| What the exercise asks |
In the records below, take the line containing "command (R160). -/" and every line following it, and write them out exactly.

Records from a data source
-- ==== Sys2Proof/Machine/Flags.lean ====
section
/-! DEFINITION. The status codes. The block has no flags: "Apart from the response itself, the only
record of an outcome is STATUS" (10_state.md R31; 60_exceptions.md R160). -/

namespace Sys2Proof.Machine

/-- The nine outcomes of a command (R160). -/
inductive StatusCode where
  | ok
  | invalidByteValue
  | checksumMismatch
  | unexpectedId
  | unexpectedCommand
  | frameTooShort
  | payloadTooLong
  | noFrame
  | illegalOp
  deriving DecidableEq, Repr

/-- The numeric codes of the table of R160. -/
def StatusCode.code : StatusCode → Byte
  | .ok => 0x00#8
  | .invalidByteValue => 0x01#8
  | .checksumMismatch => 0x02#8
  | .unexpectedId => 0x03#8
  | .unexpectedCommand => 0x04#8
  | .frameTooShort => 0x05#8
  | .payloadTooLong => 0x06#8
  | .noFrame => 0x07#8
  | .illegalOp => 0x08#8

end Sys2Proof.Machine
end

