-- ==== Sys2Proof/Machine/Operands.lean ====
section
/-! DEFINITION. Operand words, bytes and the two halves of a 16-bit value (00_scope.md R7;
30_encoding.md R63, R64; 20_memory.md R42). -/

namespace Sys2Proof.Machine

/-- `lo8(v) = v[7:0]` (R7). -/
def lo8 (v : Half) : Byte := v.extractLsb' 0 8

/-- `hi8(v) = v[15:8]` (R7). -/
def hi8 (v : Half) : Byte := v.extractLsb' 8 8

/-- `le16(a, b) = a | (b << 8)` (R7). -/
def le16 (a b : Byte) : Half := a.setWidth 16 ||| (b.setWidth 16 <<< 8)

/-- `byte_ok(u) = (u[15:8] = 0x00)` (R64). -/
def byteOk (u : OperandWord) : Bool := u.extractLsb' 8 8 == 0x00#8

/-- The byte value `u[7:0]` of an operand word (R64). -/
def operandByte (u : OperandWord) : Byte := u.extractLsb' 0 8

/-- Every operand word carries a byte (R126, R133: no k with not byte_ok). -/
def allBytesOk (us : List OperandWord) : Bool := us.all byteOk

/-- The operand word the host puts a byte into: `zext_16` (R138). -/
def byteOperand (b : Byte) : OperandWord := b.setWidth 16

/-- The host's conversion of an integer to an operand word: `v mod 2^16`, for integers in
-32768..65535 only (R63). For any other integer the host issues no command (R161). -/
def operandOfInt (v : Int) : Option OperandWord :=
  if -32768 ≤ v ∧ v ≤ 65535 then some (BitVec.ofInt 16 v) else none

end Sys2Proof.Machine
end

| Output for this exercise |
/-- The nine outcomes of a command (R160). -/
inductive StatusCode where
  | ok
  | invalidByteValue
  | checksumMismatch
  | unexpectedId
  | unexpectedCommand
  | frameTooShort
  | payloadTooLong
  | noFrame
  | illegalOp
  deriving DecidableEq, Repr

/-- The numeric codes of the table of R160. -/
def StatusCode.code : StatusCode → Byte
  | .ok => 0x00#8
  | .invalidByteValue => 0x01#8
  | .checksumMismatch => 0x02#8
  | .unexpectedId => 0x03#8
  | .unexpectedCommand => 0x04#8
  | .frameTooShort => 0x05#8
  | .payloadTooLong => 0x06#8
  | .noFrame => 0x07#8
  | .illegalOp => 0x08#8

end Sys2Proof.Machine
end

-- ==== Sys2Proof/Machine/Operands.lean ====
section
/-! DEFINITION. Operand words, bytes and the two halves of a 16-bit value (00_scope.md R7;
30_encoding.md R63, R64; 20_memory.md R42). -/

namespace Sys2Proof.Machine

/-- `lo8(v) = v[7:0]` (R7). -/
def lo8 (v : Half) : Byte := v.extractLsb' 0 8

/-- `hi8(v) = v[15:8]` (R7). -/
def hi8 (v : Half) : Byte := v.extractLsb' 8 8

/-- `le16(a, b) = a | (b << 8)` (R7). -/
def le16 (a b : Byte) : Half := a.setWidth 16 ||| (b.setWidth 16 <<< 8)

/-- `byte_ok(u) = (u[15:8] = 0x00)` (R64). -/
def byteOk (u : OperandWord) : Bool := u.extractLsb' 8 8 == 0x00#8

/-- The byte value `u[7:0]` of an operand word (R64). -/
def operandByte (u : OperandWord) : Byte := u.extractLsb' 0 8

/-- Every operand word carries a byte (R126, R133: no k with not byte_ok). -/
def allBytesOk (us : List OperandWord) : Bool := us.all byteOk

/-- The operand word the host puts a byte into: `zext_16` (R138). -/
def byteOperand (b : Byte) : OperandWord := b.setWidth 16

/-- The host's conversion of an integer to an operand word: `v mod 2^16`, for integers in
-32768..65535 only (R63). For any other integer the host issues no command (R161). -/
def operandOfInt (v : Int) : Option OperandWord :=
  if -32768 ≤ v ∧ v ≤ 65535 then some (BitVec.ofInt 16 v) else none

end Sys2Proof.Machine
end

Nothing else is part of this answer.